##### Data supplied #####
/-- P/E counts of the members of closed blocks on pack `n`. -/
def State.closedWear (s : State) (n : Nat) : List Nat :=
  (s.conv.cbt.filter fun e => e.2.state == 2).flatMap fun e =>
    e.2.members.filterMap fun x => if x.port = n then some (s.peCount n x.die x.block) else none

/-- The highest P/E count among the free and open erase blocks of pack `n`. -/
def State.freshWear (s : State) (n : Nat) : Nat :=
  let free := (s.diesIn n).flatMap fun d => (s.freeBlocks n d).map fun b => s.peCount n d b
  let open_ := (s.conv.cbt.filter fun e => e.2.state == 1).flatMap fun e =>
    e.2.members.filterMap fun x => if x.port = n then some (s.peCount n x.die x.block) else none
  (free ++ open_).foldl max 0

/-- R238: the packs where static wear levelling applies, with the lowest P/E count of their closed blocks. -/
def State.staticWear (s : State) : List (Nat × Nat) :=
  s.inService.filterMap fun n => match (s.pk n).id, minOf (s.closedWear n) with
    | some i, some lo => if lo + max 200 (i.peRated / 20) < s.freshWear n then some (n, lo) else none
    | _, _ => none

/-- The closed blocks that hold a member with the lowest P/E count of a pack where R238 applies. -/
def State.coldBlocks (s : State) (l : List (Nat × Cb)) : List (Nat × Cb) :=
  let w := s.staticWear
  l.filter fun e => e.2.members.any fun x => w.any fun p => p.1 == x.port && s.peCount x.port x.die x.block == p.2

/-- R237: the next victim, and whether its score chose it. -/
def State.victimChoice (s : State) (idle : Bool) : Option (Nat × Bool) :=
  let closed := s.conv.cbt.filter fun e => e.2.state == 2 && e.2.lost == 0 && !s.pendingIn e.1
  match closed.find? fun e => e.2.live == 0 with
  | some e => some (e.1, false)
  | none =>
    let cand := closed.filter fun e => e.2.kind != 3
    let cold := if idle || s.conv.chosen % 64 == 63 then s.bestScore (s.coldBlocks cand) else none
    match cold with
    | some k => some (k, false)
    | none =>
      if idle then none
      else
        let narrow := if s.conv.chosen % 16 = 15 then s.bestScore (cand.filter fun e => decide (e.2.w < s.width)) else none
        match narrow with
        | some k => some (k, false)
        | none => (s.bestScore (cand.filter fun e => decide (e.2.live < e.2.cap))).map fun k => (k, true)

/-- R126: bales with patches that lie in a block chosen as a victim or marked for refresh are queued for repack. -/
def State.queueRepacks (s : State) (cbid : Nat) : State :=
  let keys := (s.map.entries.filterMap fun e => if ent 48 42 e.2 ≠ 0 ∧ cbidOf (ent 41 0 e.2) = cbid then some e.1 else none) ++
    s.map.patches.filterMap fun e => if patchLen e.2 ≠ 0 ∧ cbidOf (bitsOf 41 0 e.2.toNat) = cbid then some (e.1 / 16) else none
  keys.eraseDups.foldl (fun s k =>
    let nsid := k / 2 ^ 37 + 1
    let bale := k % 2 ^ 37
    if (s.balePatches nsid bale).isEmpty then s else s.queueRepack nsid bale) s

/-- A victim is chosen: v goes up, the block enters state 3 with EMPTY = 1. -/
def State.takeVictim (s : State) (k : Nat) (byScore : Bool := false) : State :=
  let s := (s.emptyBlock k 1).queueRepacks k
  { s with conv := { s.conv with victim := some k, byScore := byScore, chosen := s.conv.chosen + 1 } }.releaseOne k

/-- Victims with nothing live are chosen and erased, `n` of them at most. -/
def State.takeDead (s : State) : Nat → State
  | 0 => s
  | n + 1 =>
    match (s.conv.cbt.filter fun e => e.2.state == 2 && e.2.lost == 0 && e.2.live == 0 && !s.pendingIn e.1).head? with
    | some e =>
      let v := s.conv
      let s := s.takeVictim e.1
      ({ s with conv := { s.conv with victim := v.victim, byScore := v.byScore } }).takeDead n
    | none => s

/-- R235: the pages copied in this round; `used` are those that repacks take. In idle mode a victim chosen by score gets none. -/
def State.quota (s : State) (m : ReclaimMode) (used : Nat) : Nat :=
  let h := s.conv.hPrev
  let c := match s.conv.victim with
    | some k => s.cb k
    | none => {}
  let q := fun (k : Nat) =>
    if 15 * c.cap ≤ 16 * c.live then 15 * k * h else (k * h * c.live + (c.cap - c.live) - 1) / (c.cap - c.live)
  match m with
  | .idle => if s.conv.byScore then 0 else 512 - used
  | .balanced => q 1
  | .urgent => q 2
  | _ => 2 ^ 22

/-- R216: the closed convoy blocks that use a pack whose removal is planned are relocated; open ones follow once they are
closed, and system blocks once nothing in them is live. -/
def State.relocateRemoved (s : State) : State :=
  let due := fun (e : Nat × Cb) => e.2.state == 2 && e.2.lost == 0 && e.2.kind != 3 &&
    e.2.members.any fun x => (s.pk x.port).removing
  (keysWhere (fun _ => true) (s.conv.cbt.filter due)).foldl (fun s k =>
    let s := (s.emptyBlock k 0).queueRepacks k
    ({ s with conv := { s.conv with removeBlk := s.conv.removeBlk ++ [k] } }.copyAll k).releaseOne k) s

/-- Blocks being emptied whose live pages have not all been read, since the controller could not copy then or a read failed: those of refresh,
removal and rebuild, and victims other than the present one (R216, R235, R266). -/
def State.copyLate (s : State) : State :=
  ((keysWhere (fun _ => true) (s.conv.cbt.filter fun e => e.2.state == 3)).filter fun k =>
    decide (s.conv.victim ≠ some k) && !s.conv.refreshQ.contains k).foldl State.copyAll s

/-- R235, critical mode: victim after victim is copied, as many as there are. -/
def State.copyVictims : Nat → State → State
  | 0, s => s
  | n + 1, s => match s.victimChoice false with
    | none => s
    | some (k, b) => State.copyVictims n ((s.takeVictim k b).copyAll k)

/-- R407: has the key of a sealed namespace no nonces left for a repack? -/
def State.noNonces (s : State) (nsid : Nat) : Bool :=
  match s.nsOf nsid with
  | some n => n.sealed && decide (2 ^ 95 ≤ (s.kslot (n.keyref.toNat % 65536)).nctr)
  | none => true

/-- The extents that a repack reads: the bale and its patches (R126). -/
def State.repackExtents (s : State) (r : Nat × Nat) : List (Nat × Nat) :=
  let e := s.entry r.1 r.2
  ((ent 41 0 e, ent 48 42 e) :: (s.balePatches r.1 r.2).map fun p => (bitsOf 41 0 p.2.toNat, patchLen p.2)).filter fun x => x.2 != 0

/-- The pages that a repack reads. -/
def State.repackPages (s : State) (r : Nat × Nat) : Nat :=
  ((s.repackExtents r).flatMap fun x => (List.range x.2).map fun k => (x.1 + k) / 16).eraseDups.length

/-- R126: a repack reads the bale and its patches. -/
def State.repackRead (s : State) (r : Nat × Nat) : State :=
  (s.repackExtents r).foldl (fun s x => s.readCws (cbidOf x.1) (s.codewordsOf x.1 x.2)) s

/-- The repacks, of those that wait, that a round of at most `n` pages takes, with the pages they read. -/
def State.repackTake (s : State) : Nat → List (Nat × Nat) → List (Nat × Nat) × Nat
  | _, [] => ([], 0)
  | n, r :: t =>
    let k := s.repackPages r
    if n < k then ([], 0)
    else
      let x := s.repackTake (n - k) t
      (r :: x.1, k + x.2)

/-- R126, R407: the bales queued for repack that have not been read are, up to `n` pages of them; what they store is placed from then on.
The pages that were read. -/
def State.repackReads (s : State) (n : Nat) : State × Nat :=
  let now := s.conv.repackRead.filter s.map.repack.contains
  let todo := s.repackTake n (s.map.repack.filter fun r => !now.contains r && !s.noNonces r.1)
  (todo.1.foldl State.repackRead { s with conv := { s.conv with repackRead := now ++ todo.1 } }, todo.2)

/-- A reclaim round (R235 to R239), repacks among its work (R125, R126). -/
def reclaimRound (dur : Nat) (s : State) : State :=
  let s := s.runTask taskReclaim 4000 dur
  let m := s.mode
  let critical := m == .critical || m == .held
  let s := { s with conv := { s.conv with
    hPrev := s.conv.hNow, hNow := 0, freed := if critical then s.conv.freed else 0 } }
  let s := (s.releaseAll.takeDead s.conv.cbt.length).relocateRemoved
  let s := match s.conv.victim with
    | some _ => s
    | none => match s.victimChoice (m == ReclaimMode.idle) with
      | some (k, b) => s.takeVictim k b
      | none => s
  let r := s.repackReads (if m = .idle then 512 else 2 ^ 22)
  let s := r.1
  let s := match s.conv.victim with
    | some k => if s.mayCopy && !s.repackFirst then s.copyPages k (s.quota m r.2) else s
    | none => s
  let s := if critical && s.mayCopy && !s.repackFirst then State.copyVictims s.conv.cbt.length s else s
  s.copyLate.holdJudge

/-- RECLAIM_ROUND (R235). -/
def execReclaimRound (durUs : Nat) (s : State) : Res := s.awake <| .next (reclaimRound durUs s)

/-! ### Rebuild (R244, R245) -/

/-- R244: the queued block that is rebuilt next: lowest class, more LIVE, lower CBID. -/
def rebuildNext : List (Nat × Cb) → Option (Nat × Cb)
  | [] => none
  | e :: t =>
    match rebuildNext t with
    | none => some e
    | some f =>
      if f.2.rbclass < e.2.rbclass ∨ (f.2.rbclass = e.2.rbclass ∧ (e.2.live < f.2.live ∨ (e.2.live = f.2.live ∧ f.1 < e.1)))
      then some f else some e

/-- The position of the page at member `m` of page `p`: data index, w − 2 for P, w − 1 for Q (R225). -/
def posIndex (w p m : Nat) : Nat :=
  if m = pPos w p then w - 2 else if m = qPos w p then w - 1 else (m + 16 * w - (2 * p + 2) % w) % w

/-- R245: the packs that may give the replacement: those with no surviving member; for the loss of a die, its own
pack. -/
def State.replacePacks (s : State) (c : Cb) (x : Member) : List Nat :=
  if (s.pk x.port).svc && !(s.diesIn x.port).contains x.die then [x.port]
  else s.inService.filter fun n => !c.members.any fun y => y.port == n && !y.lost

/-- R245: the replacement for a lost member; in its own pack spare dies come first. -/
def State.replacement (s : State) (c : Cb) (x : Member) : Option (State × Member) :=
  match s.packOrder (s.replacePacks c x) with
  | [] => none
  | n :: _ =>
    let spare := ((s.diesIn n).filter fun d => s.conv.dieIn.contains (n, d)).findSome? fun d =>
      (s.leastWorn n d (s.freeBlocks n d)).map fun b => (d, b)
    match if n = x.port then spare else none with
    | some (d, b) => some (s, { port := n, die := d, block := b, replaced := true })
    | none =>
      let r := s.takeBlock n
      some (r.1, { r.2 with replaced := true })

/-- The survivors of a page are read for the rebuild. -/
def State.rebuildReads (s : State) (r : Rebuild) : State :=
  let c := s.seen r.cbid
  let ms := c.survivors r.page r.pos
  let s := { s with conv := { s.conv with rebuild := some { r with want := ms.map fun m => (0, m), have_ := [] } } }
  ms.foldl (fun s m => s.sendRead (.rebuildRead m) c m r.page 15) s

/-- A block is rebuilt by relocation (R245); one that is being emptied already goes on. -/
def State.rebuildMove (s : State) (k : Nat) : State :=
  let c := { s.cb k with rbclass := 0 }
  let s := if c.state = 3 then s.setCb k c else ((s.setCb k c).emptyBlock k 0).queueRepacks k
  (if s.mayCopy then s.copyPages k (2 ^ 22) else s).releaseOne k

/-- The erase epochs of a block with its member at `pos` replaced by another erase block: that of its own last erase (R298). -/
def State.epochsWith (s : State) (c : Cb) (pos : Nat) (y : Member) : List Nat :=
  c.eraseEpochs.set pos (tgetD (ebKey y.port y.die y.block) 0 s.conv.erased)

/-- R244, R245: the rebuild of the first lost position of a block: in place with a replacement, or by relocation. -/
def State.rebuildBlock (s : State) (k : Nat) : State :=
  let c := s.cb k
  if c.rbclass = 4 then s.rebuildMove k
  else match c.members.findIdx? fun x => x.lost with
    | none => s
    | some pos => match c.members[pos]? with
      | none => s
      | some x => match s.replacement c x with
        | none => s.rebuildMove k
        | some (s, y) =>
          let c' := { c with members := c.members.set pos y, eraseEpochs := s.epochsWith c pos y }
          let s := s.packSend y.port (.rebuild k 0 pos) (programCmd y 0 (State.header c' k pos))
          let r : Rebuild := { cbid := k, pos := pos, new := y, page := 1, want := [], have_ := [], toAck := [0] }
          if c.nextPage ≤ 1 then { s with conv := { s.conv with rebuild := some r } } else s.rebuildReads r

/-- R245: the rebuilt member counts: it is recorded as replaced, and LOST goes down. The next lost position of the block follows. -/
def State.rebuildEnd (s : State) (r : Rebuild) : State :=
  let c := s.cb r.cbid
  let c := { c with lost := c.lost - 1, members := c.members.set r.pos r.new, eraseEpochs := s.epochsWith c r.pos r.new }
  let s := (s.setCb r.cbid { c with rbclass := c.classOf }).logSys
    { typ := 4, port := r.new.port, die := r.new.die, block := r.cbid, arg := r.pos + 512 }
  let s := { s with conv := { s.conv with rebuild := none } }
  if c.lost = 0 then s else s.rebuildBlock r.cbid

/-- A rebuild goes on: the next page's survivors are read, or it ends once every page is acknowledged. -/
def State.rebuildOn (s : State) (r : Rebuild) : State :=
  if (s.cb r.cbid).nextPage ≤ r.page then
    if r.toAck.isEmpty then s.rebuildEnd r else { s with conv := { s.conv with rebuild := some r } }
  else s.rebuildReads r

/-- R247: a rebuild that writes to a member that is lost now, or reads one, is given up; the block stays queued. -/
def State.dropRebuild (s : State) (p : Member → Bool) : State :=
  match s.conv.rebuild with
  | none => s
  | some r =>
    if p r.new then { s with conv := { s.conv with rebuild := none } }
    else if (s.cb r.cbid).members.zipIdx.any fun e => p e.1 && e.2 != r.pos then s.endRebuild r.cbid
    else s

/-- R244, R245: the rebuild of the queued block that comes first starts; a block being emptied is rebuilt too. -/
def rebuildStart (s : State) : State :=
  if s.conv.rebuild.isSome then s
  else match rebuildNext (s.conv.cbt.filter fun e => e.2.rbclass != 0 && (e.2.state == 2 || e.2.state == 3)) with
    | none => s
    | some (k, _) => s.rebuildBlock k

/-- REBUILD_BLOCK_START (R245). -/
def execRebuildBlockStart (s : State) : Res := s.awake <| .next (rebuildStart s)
#####
#### Description of the task:
Look above for the line containing "none => s.rebuildMove k" and the line containing "let c := s.cb r.cbid". Transcribe both, with the lines between them, exactly.

#### Finished exercise:
        | none => s.rebuildMove k
        | some (s, y) =>
          let c' := { c with members := c.members.set pos y, eraseEpochs := s.epochsWith c pos y }
          let s := s.packSend y.port (.rebuild k 0 pos) (programCmd y 0 (State.header c' k pos))
          let r : Rebuild := { cbid := k, pos := pos, new := y, page := 1, want := [], have_ := [], toAck := [0] }
          if c.nextPage ≤ 1 then { s with conv := { s.conv with rebuild := some r } } else s.rebuildReads r

/-- R245: the rebuilt member counts: it is recorded as replaced, and LOST goes down. The next lost position of the block follows. -/
def State.rebuildEnd (s : State) (r : Rebuild) : State :=
  let c := s.cb r.cbid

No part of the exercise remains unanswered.